If you are the victim
If you are the borrower who has defaulted, you are considered the “accused” in a potential legal case. Here is what you should do:
- Upon receiving a legal notice, do not ignore it. It is a formal warning before legal proceedings begin.
- Attempt to negotiate with the lender for a one-time settlement (OTS) or a restructuring of the loan. Any agreement reached should be documented in writing.
- Consult with Lawyer: The very basic and important step to start is talk to Lawyer / advocate. You should not hesitate in paying his consultation fee i.e. might be in range of Rs. 10,000 to 50,000 depends case to case. He is helping you in this situation of come out. He is expert in the domain and can help you explain the procedure which you might have never explored. A good lawyer can get the issues resolved much faster than you think.
- If a court case is filed, you will receive a summons. It is mandatory to appear in court on the given date, either in person or through your lawyer. Failure to appear can lead to the court issuing a warrant.
How the police behave in such cases
The police have a very limited or no direct role in a case filed under Section 25 of the Payment and Settlement Systems Act. This is because it is a complaint case filed directly by the complainant (the lender) before a Judicial Magistrate. The court, not the police, handles the proceedings, including issuing summons.
Police intervention would only occur if the lender files a separate FIR alleging criminal offences like cheating, criminal breach of trust, or criminal intimidation under the Bharatiya Nyaya Sanhita (BNS). However, the Supreme Court has repeatedly held that loan defaults are primarily civil in nature, and the police should not be used as a recovery mechanism. In a straightforward default case like this, police involvement is highly unlikely.
FAQs people normally have
Can I be arrested for defaulting on a personal loan?
Loan default itself is a civil wrong, not a crime, so you cannot be arrested for it. A case under Section 25 is quasi-criminal, but arrest is not the immediate consequence. An arrest warrant could only be issued by the court if you repeatedly fail to appear for the hearings despite receiving the court’s summons.
Is ₹60,000 too small an amount for a company to sue over?
No. Financial institutions and NBFCs have dedicated legal teams and processes to handle defaults of all sizes. They are very likely to pursue legal action to recover their money and to set a precedent for other defaulters.

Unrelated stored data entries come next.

-- ==== Sys2Proof/Machine/Sha256.lean ====
section
/-!
DEFINITION. Sha256: SHA-256 and HMAC, as the loader, the firmware check and unit HX use them (R51, R229, R384).
-/

namespace Sys2Proof.Machine

open Sys2Proof

/-- The round constants, in eight rows. -/
def shaK : List W32 :=
  [0x428A2F98, 0x71374491, 0xB5C0FBCF, 0xE9B5DBA5, 0x3956C25B, 0x59F111F1, 0x923F82A4, 0xAB1C5ED5] ++
  [0xD807AA98, 0x12835B01, 0x243185BE, 0x550C7DC3, 0x72BE5D74, 0x80DEB1FE, 0x9BDC06A7, 0xC19BF174] ++
  [0xE49B69C1, 0xEFBE4786, 0x0FC19DC6, 0x240CA1CC, 0x2DE92C6F, 0x4A7484AA, 0x5CB0A9DC, 0x76F988DA] ++
  [0x983E5152, 0xA831C66D, 0xB00327C8, 0xBF597FC7, 0xC6E00BF3, 0xD5A79147, 0x06CA6351, 0x14292967] ++
  [0x27B70A85, 0x2E1B2138, 0x4D2C6DFC, 0x53380D13, 0x650A7354, 0x766A0ABB, 0x81C2C92E, 0x92722C85] ++
  [0xA2BFE8A1, 0xA81A664B, 0xC24B8B70, 0xC76C51A3, 0xD192E819, 0xD6990624, 0xF40E3585, 0x106AA070] ++
  [0x19A4C116, 0x1E376C08, 0x2748774C, 0x34B0BCB5, 0x391C0CB3, 0x4ED8AA4A, 0x5B9CCA4F, 0x682E6FF3] ++
  [0x748F82EE, 0x78A5636F, 0x84C87814, 0x8CC70208, 0x90BEFFFA, 0xA4506CEB, 0xBEF9A3F7, 0xC67178F2]

/-- The eight chaining words. -/
structure ShaSt where
  a : W32 := 0x6A09E667
  b : W32 := 0xBB67AE85
  c : W32 := 0x3C6EF372
  d : W32 := 0xA54FF53A
  e : W32 := 0x510E527F
  f : W32 := 0x9B05688C
  g : W32 := 0x1F83D9AB
  h : W32 := 0x5BE0CD19
  deriving DecidableEq, Repr

/-- The next word of the message schedule, from the words so far, latest first. -/
def shaNext (r : List W32) : W32 :=
  let w (i : Nat) : W32 := (r[i]?).getD 0
  let s0 := (w 14).rotateRight 7 ^^^ (w 14).rotateRight 18 ^^^ (w 14) >>> 3
  let s1 := (w 1).rotateRight 17 ^^^ (w 1).rotateRight 19 ^^^ (w 1) >>> 10
  s1 + w 6 + s0 + w 15

/-- The message schedule extended by `n` words. -/
def shaExtend : Nat → List W32 → List W32
  | 0, r => r
  | n + 1, r => shaExtend n (shaNext r :: r)

/-- One round. -/
def shaRound (x : ShaSt) (k w : W32) : ShaSt :=
  let s1 := x.e.rotateRight 6 ^^^ x.e.rotateRight 11 ^^^ x.e.rotateRight 25
  let ch := (x.e &&& x.f) ^^^ (~~~ x.e &&& x.g)
  let t1 := x.h + s1 + ch + k + w
  let s0 := x.a.rotateRight 2 ^^^ x.a.rotateRight 13 ^^^ x.a.rotateRight 22
  let mj := (x.a &&& x.b) ^^^ (x.a &&& x.c) ^^^ (x.b &&& x.c)
  { a := t1 + (s0 + mj), b := x.a, c := x.b, d := x.c, e := x.d + t1, f := x.e, g := x.f, h := x.g }

/-- The rounds over a schedule. -/
def shaRounds : List W32 → List W32 → ShaSt → ShaSt
  | k :: ks, w :: ws, x => shaRounds ks ws (shaRound x k w)
  | _, _, x => x

/-- The big-endian words of a list of bytes. -/
def beWords : List Byte → List W32
  | a :: b :: c :: d :: t => (a ++ b ++ c ++ d) :: beWords t
  | _ => []

/-- One 64-byte block taken in. -/
def shaBlock (x : ShaSt) (l : List Byte) : ShaSt :=
  let y := shaRounds shaK (shaExtend 48 (beWords l).reverse).reverse x
  { a := x.a + y.a, b := x.b + y.b, c := x.c + y.c, d := x.d + y.d
    e := x.e + y.e, f := x.f + y.f, g := x.g + y.g, h := x.h + y.h }

/-- `n` blocks taken in. -/
def shaBlocks : Nat → List Byte → ShaSt → ShaSt
  | 0, _, x => x
  | n + 1, l, x => shaBlocks n (l.drop 64) (shaBlock x (l.take 64))

/-- The message with its padding. -/
def shaPad (l : List Byte) : List Byte :=
  l ++ [0x80] ++ List.replicate ((119 - l.length % 64) % 64) 0 ++ beBytes 8 (8 * l.length)

/-- The chaining words as bytes. -/
def shaBytes (x : ShaSt) : List Byte :=
  ([x.a, x.b, x.c, x.d, x.e, x.f, x.g, x.h]).flatMap (fun w => beBytes 4 w.toNat)

/-- SHA-256. -/
def sha256 (l : List Byte) : List Byte :=
  let p := shaPad l
  shaBytes (shaBlocks (p.length / 64) p {})

/-- A key made a block of HMAC. -/
def hmacKey (k : List Byte) : List Byte :=
  let k := if 64 < k.length then sha256 k else k
  k ++ List.replicate (64 - k.length) 0

/-- HMAC-SHA-256. -/
def hmac256 (k m : List Byte) : List Byte :=
  let b := hmacKey k
  sha256 (b.map (· ^^^ 0x5C) ++ sha256 (b.map (· ^^^ 0x36) ++ m))

end Sys2Proof.Machine
end

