-- ==== Sys2Proof/Machine/Image.lean ====
section
/-!
DEFINITION. Image: the format of Lyngo images and the fifteen checks of the loader's first pass (R45 to R57, R205, R206).
-/

namespace Sys2Proof.Machine

open Sys2Proof

/-- A check that fails with a status code and an image offset (R73). -/
abbrev Chk (α : Type) := Except (Nat × Nat) α

/-- A condition that fails with a code at an offset. -/
def need (b : Bool) (code off : Nat) : Chk Unit := if b then .ok () else .error (code, off)

/-- A slice of bytes. -/
def slice (l : List Byte) (off n : Nat) : List Byte := (l.drop off).take n

/-- Little-endian fields of an image (R45). -/
def u8 (l : List Byte) (o : Nat) : Nat := leNat (slice l o 1)

/-- A 2-byte field. -/
def u16 (l : List Byte) (o : Nat) : Nat := leNat (slice l o 2)

/-- A 4-byte field. -/
def u32 (l : List Byte) (o : Nat) : Nat := leNat (slice l o 4)

/-- The offset of the first non-zero byte of a range, if any. -/
def firstNonZero (l : List Byte) (lo hi : Nat) : Option Nat :=
  ((List.range (hi - lo)).map (· + lo)).find? (fun i => u8 l i != 0)

/-- A range that must be zero. -/
def needZero (l : List Byte) (lo hi code base : Nat) : Chk Unit :=
  match firstNonZero l lo hi with
  | some i => .error (code, base + i)
  | none => .ok ()

/-! ## Steps 1 to 8: the header (R46, R57) -/

/-- What the header's checks are made against. -/
structure ImgCtx where
  base   : Bool
  pdk    : Nat
  baseId : Nat
  avail  : Nat

/-- The length limit of a kind. -/
def imgLimit (base : Bool) : Nat := if base then 98304 else 24576

/-- Steps 1 to 8 on the 64 header bytes. -/
def chkHeader (c : ImgCtx) (l : List Byte) : Chk Unit := do
  need (u32 l 0 = 0x474E594C) 0x10 0
  need (u16 l 4 = 1) 0x11 4
  need (u16 l 6 = 0x40) 0x11 6
  needZero l 0x20 0x3C 0x11 0
  let n := u32 l 8
  need (n % 4 = 0 && 64 + 16 * u8 l 0x0E + 4 + 128 ≤ n && n ≤ imgLimit c.base && n ≤ c.avail) 0x12 8
  need (crc32 (l.take 0x3C) = u32 l 0x3C) 0x13 0x3C
  need (u32 l 0x10 = 0x32334B42) 0x14 0x10
  need (u8 l 0x0C = if c.base then 1 else 2) 0x15 0x0C
  need (u8 l 0x0D = if c.base then 0xFF else c.pdk) 0x16 0x0D
  need (if c.base then u32 l 0x14 != 0 else u32 l 0x14 = c.baseId) 0x17 0x14

/-! ## Steps 9 and 10: key and signature (R51) -/

/-- Whether an OTP slot admits a public key: ACTIVE, with the key's hash (R51, R395). -/
def keyAdmits (otp : Vector OtpKey 4) (slot : Nat) (hash : List Byte) : Bool :=
  if h : slot < 4 then otp[slot].active && !otp[slot].revoke && otp[slot].hash == hash else false

/-- The public key of an image of `n` bytes. -/
def imgKey (l : List Byte) (n : Nat) : List Byte := slice l (n - 128) 64

/-- The digest over the signed range. -/
def imgDigest (l : List Byte) (n : Nat) : List Byte := sha256 (l.take (n - 64))

/-- RESULT of the signature's verification. -/
def imgVerify (l : List Byte) (n : Nat) : Nat :=
  let f (o : Nat) : Nat := beNat (slice l (n - 128 + o) 32)
  ecVerify (f 0) (f 32) (beNat (imgDigest l n)) (f 64) (f 96)

/-! ## Steps 11 to 15: sections (R47 to R49, R52 to R56) -/

/-- Step 11: the table entries from entry `i`, whose body starts at `pos`; `prev` is the entry before, as TYPE and PADDOCK. SECT_COUNT
has no check of its own, and reserved bytes of an entry that are not zero are an error of the table (the model's choice, log 81). -/
def chkEntries (l : List Byte) (last : Nat) : Nat → Nat → Nat → Option (Nat × Nat) → Chk (List Sect)
  | 0, i, pos, _ =>
    if pos = last then .ok [] else .error (0x30, if i = 0 then 0 else 64 + 16 * (i - 1))
  | k + 1, i, pos, prev => do
    let e := 64 + 16 * i
    let t := u8 l e
    let p := u8 l (e + 1)
    let len := u32 l (e + 8)
    let up := match prev with
      | none => true
      | some q => q.1 < t || (q.1 = t && q.2 < p)
    need (up && u16 l (e + 2) = 0 && u32 l (e + 4) = pos && len != 0 && len % 4 = 0) 0x30 e
    let r ← chkEntries l last k (i + 1) (pos + len) (some (t, p))
    .ok ({ type := t, pdk := p, entry := e, off := pos, len := len, crc := u32 l (e + 12), items := [] } :: r)

/-- Whether a section type belongs to a paddock. -/
def pdkType (t : Nat) : Bool := t = 7 || t = 8

/-- Step 12: the types, counts and PADDOCK values of R49. -/
def chkTypes (base : Bool) (pdk : Nat) (ss : List Sect) : Chk Unit := do
  let bad (s : Sect) : Bool :=
    if base then !(1 ≤ s.type && s.type ≤ 9 && (if pdkType s.type then s.pdk ≤ 7 else s.pdk = 0xFF))
    else !(pdkType s.type && s.pdk = pdk)
  match ss.find? bad with
  | some s => .error (0x31, s.entry)
  | none => need (ss.any (fun s => s.type = if base then 1 else 8)) 0x31 0

/-- The allowed windows of a write-record section, inclusive (R52). -/
def windowsOf (t : Nat) : List (Nat × Nat) :=
  match t with
  | 2 => [(0x40004000, 0x40004FFF)]
  | 3 => [(0x40030000, 0x40030FFF)]
  | 4 => [(0x40140000, 0x40140FFF)]
  | 6 => [(0x40060200, 0x40060303), (0x40000800, 0x40000803)]
  | 9 => [(0x40010000, 0x40010FFF)]
  | _ => []

/-- Write records (R52); `base` is the body's image offset. -/
def chkRecords (b : List Byte) (base : Nat) : Nat → Nat → Chk (List Item)
  | 0, _ => .ok []
  | fuel + 1, pos => do
    if pos = b.length then .ok []
    else
      let a := u32 b pos
      let n := u16 b (pos + 4)
      need (pos + 8 ≤ b.length && u16 b (pos + 6) = 0 && 1 ≤ n && n ≤ 1024 && a % 4 = 0 && pos + 8 + 4 * n ≤ b.length)
        0x33 (base + pos)
      let r ← chkRecords b base fuel (pos + 8 + 4 * n)
      .ok ({ rel := pos, addr := a, count := n, vals := pos + 8 } :: r)

/-- Frame records of paddock `p` (R56). -/
def chkFrameRecs (b : List Byte) (base p : Nat) : Nat → Nat → Chk (List Item)
  | 0, pos => do
    need (pos = b.length) 0x33 (base + pos)
    .ok []
  | k + 1, pos => do
    let o := u16 b pos
    let w := u8 b (pos + 2)
    let n := u8 b (pos + 3)
    need (pos + 4 ≤ b.length && o % 4 = 0 && w ≤ 4 && 1 ≤ n && n ≤ 128 && o + 4 * n ≤ (if w < 4 then 0x200 else 0x100)
      && pos + 4 + 4 * n ≤ b.length) 0x33 (base + pos)
    let r ← chkFrameRecs b base p k (pos + 4 + 4 * n)
    let at0 := if w < 4 then 0x40101000 + (4 * p + w) * 0x200 else 0x40108000 + p * 0x100
    .ok ({ rel := pos, addr := at0 + o, count := n, vals := pos + 4 } :: r)

/-- A FRAME body (R56); reserved bytes of its header that are not zero are an error (the model's choice, log 81). -/
def chkFrame (b : List Byte) (base p : Nat) : Chk (List Item) := do
  need (u16 b 0 != 0 && u16 b 2 = 0) 0x33 base
  chkFrameRecs b base p (u16 b 0) 4

/-- LUT entries (R55); reserved bytes that are not zero are an error (the model's choice, log 81). -/
def chkLut (b : List Byte) (base : Nat) : Nat → Nat → Chk (List Item)
  | 0, pos => do
    need (pos = b.length) 0x33 (base + pos)
    .ok []
  | k + 1, pos => do
    need (u16 b (pos + 2) = 0 && u16 b (pos + 70) = 0) 0x33 (base + pos)
    let r ← chkLut b base k (pos + 72)
    .ok ({ rel := pos, addr := u16 b pos, count := 33, vals := pos + 4 } :: r)

/-- The HEADER body with its field ranges (R53). -/
def chkHeaderBody (b : List Byte) (base : Nat) : Chk Unit := do
  need (b.length = 32) 0x33 base
  need (u8 b 0 ≤ 31) 0x33 base
  need (u8 b 1 ≤ 1) 0x33 (base + 1)
  need (1 ≤ u16 b 4 && u16 b 4 ≤ 500) 0x33 (base + 4)
  needZero b 6 8 0x33 base
  needZero b 0x18 0x20 0x33 base

/-! ## The regulatory profile (R205, R206) -/

/-- A field of a sub-band that its MODE does not use must be zero, one that it uses must meet its range. -/
def subField (used : Bool) (v : Nat) (ok : Bool) (off : Nat) : Chk Unit := need (if used then ok else v = 0) 0x33 off

/-- One sub-band in use. -/
def chkSub (b : List Byte) (o base : Nat) : Chk Unit := do
  let m := u8 b (o + 8)
  let pm := (BitVec.ofNat 8 (u8 b (o + 9))).toInt
  let duty := m = 1
  let dwell := m = 2
  need (779000000 ≤ u32 b o) 0x33 (base + o)
  need (u32 b o ≤ u32 b (o + 4) && u32 b (o + 4) ≤ 960000000) 0x33 (base + o + 4)
  need (m ≤ 3) 0x33 (base + o + 8)
  subField (m != 0) (u8 b (o + 9)) (-40 ≤ pm && pm ≤ 32) (base + o + 9)
  subField (m != 0) (u16 b (o + 10)) true (base + o + 10)
  subField duty (u32 b (o + 12)) (1000 ≤ u32 b (o + 12) && u32 b (o + 12) ≤ 3600000) (base + o + 12)
  subField duty (u32 b (o + 16)) (1 ≤ u32 b (o + 16) && u32 b (o + 16) ≤ 1000000) (base + o + 16)
  subField dwell (u32 b (o + 20)) (1000 ≤ u32 b (o + 20) && u32 b (o + 20) ≤ 60000) (base + o + 20)
  subField dwell (u32 b (o + 24)) (u32 b (o + 24) ≤ u32 b (o + 20) * 1000) (base + o + 24)
  needZero b (o + 28) (o + 32) 0x33 base

/-- A list of checks in order. -/
def allOk : List (Chk Unit) → Chk Unit
  | [] => .ok ()
  | c :: t => do
    c
    allOk t

/-- Whether a frequency lies inside a DWELL sub-band of a profile. -/
def inDwell (b : List Byte) (f : Nat) : Bool :=
  (List.range (u8 b 2)).any (fun s =>
    let o := 0x10 + 32 * s
    u8 b (o + 8) = 2 && u32 b o ≤ f && f ≤ u32 b (o + 4))

/-- The REGPROFILE body (R206). -/
def chkProfile (b : List Byte) (base : Nat) : Chk Unit := do
  need (b.length = 784) 0x33 base
  need (u8 b 2 ≤ 8) 0x33 (base + 2)
  need (u8 b 3 ≤ 128) 0x33 (base + 3)
  need (u16 b 4 ≤ 500) 0x33 (base + 4)
  needZero b 6 8 0x33 base
  needZero b 0x0C 0x10 0x33 base
  allOk ((List.range 8).map (fun s =>
    let o := 0x10 + 32 * s
    if s < u8 b 2 then chkSub b o base else needZero b o (o + 32) 0x33 base))
  allOk ((List.range 128).map (fun h =>
    let o := 0x110 + 4 * h
    if h < u8 b 3 then need (inDwell b (u32 b o)) 0x33 (base + o) else need (u32 b o = 0) 0x33 (base + o)))

/-! ## The whole first pass -/

/-- The body of a section. -/
def bodyOf (l : List Byte) (s : Sect) : List Byte := slice l s.off s.len

/-- Step 14 for one section: its records. -/
def chkBody (l : List Byte) (s : Sect) : Chk Sect := do
  let b := bodyOf l s
  match s.type with
  | 1 =>
    chkHeaderBody b s.off
    .ok s
  | 5 =>
    chkProfile b s.off
    .ok { s with items := [{ rel := 0, addr := 0x40210400, count := 196, vals := 0 }] }
  | 7 =>
    let i ← chkLut b s.off (b.length / 72) 0
    .ok { s with items := i }
  | 8 =>
    let i ← chkFrame b s.off s.pdk
    .ok { s with items := i }
  | _ =>
    let i ← chkRecords b s.off (b.length + 1) 0
    .ok { s with items := i }

/-- Step 14 for every section. -/
def chkBodies (l : List Byte) : List Sect → Chk (List Sect)
  | [] => .ok []
  | s :: t => do
    let a ← chkBody l s
    let r ← chkBodies l t
    .ok (a :: r)

/-- Whether a record's target lies in its section's windows or owned tables (step 15). -/
def itemOk (s : Sect) (i : Item) : Bool :=
  match s.type with
  | 7 => 64 * s.pdk ≤ i.addr && i.addr < 64 * s.pdk + 64
  | 5 | 8 => true
  | t => (windowsOf t).any (fun w => w.1 ≤ i.addr && i.addr + 4 * i.count ≤ w.2 + 1)

/-- Step 15. -/
def chkRange (ss : List Sect) : Chk Unit :=
  match (ss.flatMap (fun s => (s.items.filter (fun i => !itemOk s i)).map (fun i => s.off + i.rel))).head? with
  | some o => .error (0x34, o)
  | none => .ok ()

/-- Steps 11 to 15 on an image whose header passed. -/
def chkSections (base : Bool) (pdk : Nat) (l : List Byte) : Chk (List Sect) := do
  let n := u8 l 0x0E
  let ss ← chkEntries l (u32 l 8 - 128) n 0 (64 + 16 * n) none
  chkTypes base pdk ss
  match ss.find? (fun s => crc32 (bodyOf l s) != s.crc) with
  | some s => .error (0x32, s.entry)
  | none =>
    let r ← chkBodies l ss
    chkRange r
    .ok r

/-- The outcome of a check as a code and an offset; zero is a pass. -/
def codeOf {α : Type} : Chk α → Nat × Nat
  | .ok _ => (0, 0)
  | .error e => e

end Sys2Proof.Machine
end

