/-- The key slot registers: only MID 0 writes them (R239). -/
def ksWrite (m : Mid) (off : Nat) (d : W32) (s : State) : Option State :=
  if m != .hostS then none
  else if off = 0x100 then some (updCry s (fun c => { c with ksSel := fld d 4 0 }))
  else if off = 0x104 then effKsPol d s
  else if off = 0x108 then (if fld d 1 0 = 1 then effKsLoad s else if fld d 1 0 = 2 then effKsClear s else some s)
  else match windowIdx 8 4 (off - 0x120) with
    | some j => if off < 0x120 then some s else some (updCry s (fun c => { c with stage := c.stage.set j.val d }))
    | none => some s

/-- The index of a job ring or a unit at an offset. -/
def cryRing (off : Nat) : Option (Fin 4) := if 0x020 ≤ off then windowIdx 4 0x10 (off - 0x020) else none
/-- The unit whose register lies at an offset. -/
def cryUnit (off : Nat) : Option (Fin 5) := if 0x080 ≤ off then windowIdx 5 4 (off - 0x080) else none

/-- A CRY register written; none is SLVERR. -/
def cryWrite (m : Mid) (off : Nat) (d : W32) (s : State) : Option State :=
  if 0x100 ≤ off ∧ off < 0x140 then ksWrite m off d s
  else match cryRing off with
  | some k => ringWrite m k (off % 0x10) d s
  | none => match cryUnit off with
    | some u =>
      let s := if bit d 31 then effOut u s else s
      some (if bit d 30 then effIn u s else s)
    | none => match off with
      | 0x004 => some (updCry s (fun c => { c with evt := c.evt &&& ~~~ d }))
      | 0x008 => some (updCry s (fun c => { c with evtEn := d &&& 0x7F }))
      | 0x00C => some (updCry s (fun c => { c with age := fld d 7 0 }))
      | 0x060 => some (effFlush (fld d 3 0) s)
      | 0x070 => if cplHeld s.cry then none else some (updCry s (fun c => { c with cplBase := d &&& 0xFFFFFFF0 }))
      | 0x074 =>
        let z := fld d 3 0
        if cplHeld s.cry || !(z = 0 || (4 ≤ z && z ≤ 8)) then none else some (updCry s (fun c => { c with cplSize := z }))
      | 0x07C => some (updCry s (fun c => { c with cplCons := fld d 8 0 }))
      | 0x0A8 => some (effCryCntClr d s)
      | _ => some s

/-- The jobs in flight, the radio's among them (R227). -/
def inFlight (s : State) : Nat := (heldTags s.cry).length

/-- CRY_UNIT_u.STATE (R242). -/
def unitNum : UnitSt → Nat
  | .inSvc => 0 | .draining => 1 | .out => 2 | .testing => 3 | .failed => 4 | .unusable => 5

/-- CRY_UNIT_u (R250). -/
def unitWord (x : CUnit) : W32 :=
  putB x.susp.isSome 25 ||| putB x.run.isSome 24
    ||| put (match x.run with | some j => j.tag.toNat | none => 0) 16 ||| put (unitNum x.st) 0

/-- A CRY register read. -/
def cryRead (off : Nat) (s : State) : W32 :=
  let c := s.cry
  match cryRing off with
  | some k =>
    let r := c.ring[k]
    match off % 0x10 with
    | 0 => r.base | 4 => put r.size 0 | 8 => put r.prod 0 | 12 => put r.cons 0 | _ => 0
  | none => match cryUnit off with
    | some u => unitWord c.unit[u]
    | none => match off with
      | 0x000 => putB (inFlight s = 0) 31 ||| putB c.stall 30 ||| put (inFlight s) 0
      | 0x004 => c.evt | 0x008 => c.evtEn | 0x00C => put c.age 0
      | 0x070 => c.cplBase | 0x074 => put c.cplSize 0 | 0x078 => put c.cplProd 0 | 0x07C => put c.cplCons 0
      | 0x0A0 => put c.cntInt 16 ||| put c.cntFw 0
      | 0x0A4 => put c.cntAuth 16 ||| put c.cntOther 8 ||| put c.cntLost 0
      | 0x100 => put c.ksSel 0
      | 0x104 => (selSlot c).pol ||| putB (selSlot c).valid 0
      | _ => 0

/-- A write of a CRY register. -/
def cryBus (m : Mid) (off : Nat) (d : W32) (s : State) : State :=
  busWrite m .cry (0x40300000 + off) d (cryWrite m off d) s

/-! ## Commands -/

/-- CRY_PROD: new descriptors become available (R223). -/
def execCryProd (m : Mid) (c : Fin 4) (data : W32) (s : State) : Host.Outcome State Fault Refusal :=
  .next (cryBus m (0x028 + 0x10 * c.val) data s)

/-- JOB_AGED: a job that has been at the head of its queue for longer than AGE × 16 µs counts as HIGH (R228). -/
def execJobAged (tag : Byte) (s : State) : Host.Outcome State Fault Refusal :=
  .next (updCry s (fun c =>
    if c.age = 0 then c
    else { c with jobs := c.jobs.map (fun j =>
      if j.tag = tag && 2 ≤ j.cls.val && (match j.headT with | some h => c.age * 12288 < 5 * (s.time - h) | none => false)
      then { j with aged := true }
      else j) }))
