-- ==== Sys2Proof/Machine/RadioRx.lean ====
section
/-!
DEFINITION. RadioRx: reception: the RX ring, filters, acknowledgements, partner updates, the scene matcher, sniffs, and the
TRX registers (R185 to R197, R200 to R204).
-/

namespace Sys2Proof.Machine

open Sys2Proof

/-- A count of dropped frames, CRC, FILT or OVF. -/
def countCrc (s : State) : State := updTrx s (fun t => { t with cntCrc := satInc t.cntCrc 65535 })
/-- A frame counted under FILT. -/
def countFilt (s : State) : State := updTrx s (fun t => { t with cntFilt := satInc t.cntFilt 65535 })
/-- A frame counted under OK. -/
def countOk (s : State) : State := updTrx s (fun t => { t with cntOk := satInc t.cntOk 65535 })

/-! ## What the PHR says (R173, R177) -/

/-- LEN of a received frame. -/
def rxLen (f : RxAir) : Nat := (f.phr.extractLsb' 0 11).toNat
/-- Whether the FCS has four octets. -/
def rxLong (f : RxAir) : Bool := if f.sun then !f.phr.getLsbD 12 else f.phr.getLsbD 11
/-- Whether the PSDU is whitened. -/
def rxWhite (f : RxAir) : Bool := if f.sun then f.phr.getLsbD 11 else f.phr.getLsbD 12
/-- The PSDU without whitening, FCS included. -/
def rxPsdu (f : RxAir) : List Byte := whiten (rxWhite f) f.psdu
/-- The PSDU without its FCS. -/
def rxBody (f : RxAir) : List Byte := (rxPsdu f).take ((rxPsdu f).length - fcsLen (rxLong f))
/-- Whether the FCS checks. -/
def rxFcsOk (f : RxAir) : Bool :=
  fcsLen (rxLong f) ≤ (rxPsdu f).length && (rxPsdu f).drop ((rxPsdu f).length - fcsLen (rxLong f)) = fcsOf f.sun (rxLong f) (rxBody f)

/-- Whether the PHR is one that the receiver takes: the reserved bits zero, no shorter than 5 octets, and no mode switch. -/
def rxPhrOk (f : RxAir) : Bool := f.psdu.length = rxLen f && 5 ≤ rxLen f && (f.sun || f.phr.extractLsb' 13 3 = 0)

/-- Whether a frame passes the type and address conditions of R186. -/
def rxPasses (t : Trx) (promisc : Bool) (f : RxAir) : Bool :=
  if f.sun then sunPasses t promisc (rxBody f) else natPasses t promisc (rxBody f)

/-- Whether a frame is unicast to this device. -/
def rxUnicast (t : Trx) (f : RxAir) : Bool :=
  if f.sun then sunToMe t (rxBody f) = 1
  else natDst (rxBody f) = fld t.addr 15 0 && fld t.addr 15 0 != 0xFFFF

/-- Whether a frame is the acknowledgement that the device awaits (R188). -/
def rxIsAck (s : State) (f : RxAir) : Bool :=
  match s.trx.tx with
  | some x =>
    let p := rxBody f
    x.stage = .awaitAck && rxFcsOk f && f.sun = txSun x.w
      && (if f.sun then sunType p = 2 && oct p 2 = oct x.buf 2
          else natType p = 1 && oct p 1 = oct x.buf 1 && natZone p = fld s.trx.addr 31 16 && natDst p = fld s.trx.addr 15 0)
  | none => false

/-- Whether a frame asks for an acknowledgement that the device gives (R187), a free RX descriptor apart. -/
def rxWantsAck (t : Trx) (f : RxAir) : Bool :=
  bit t.ctrl 24 && rxFcsOk f && rxUnicast t f && rxPasses t false f
    && (if f.sun then sunAckReq (rxBody f) else natAckReq (rxBody f))

/-- The acknowledgement frame without its FCS (R187). -/
def ackBody (t : Trx) (f : RxAir) : List Byte :=
  let p := rxBody f
  if f.sun then [0x02, 0x00, oct p 2]
  else [0x01, oct p 1] ++ leBytes 2 (fld t.addr 31 16) ++ leBytes 2 (natSrc p) ++ leBytes 2 (fld t.addr 15 0)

Will this default impact my CIBIL/credit score?
Yes, significantly. The moment you default on an EMI, the lender reports it to credit bureaus like CIBIL. This negatively impacts your credit score, making it very difficult to secure loans or credit cards in the future.

What evidence is required?
- For the Lender: The primary evidence includes the digitally signed loan agreement, proof of loan disbursal, the borrower’s bank account statements showing the failed auto-debit instructions, a copy of the legal notice sent to the borrower, and proof of its delivery.
- For the Borrower: Evidence would include proof of all payments made, any written communication with the lender proposing a repayment plan, and bank statements. If there are disputes regarding the outstanding amount, supporting calculations would be needed.
How long will the investigation take?
Since a Section 25 case is a summons trial before a Magistrate, there is no police investigation. The legal process itself involves several stages: filing the complaint, court taking cognizance, issuing summons, appearance of the accused, framing of notice, evidence from both sides, final arguments, and judgment. This entire judicial process can take anywhere from several months to a few years, depending on the court’s caseload and the adjournments sought by the parties.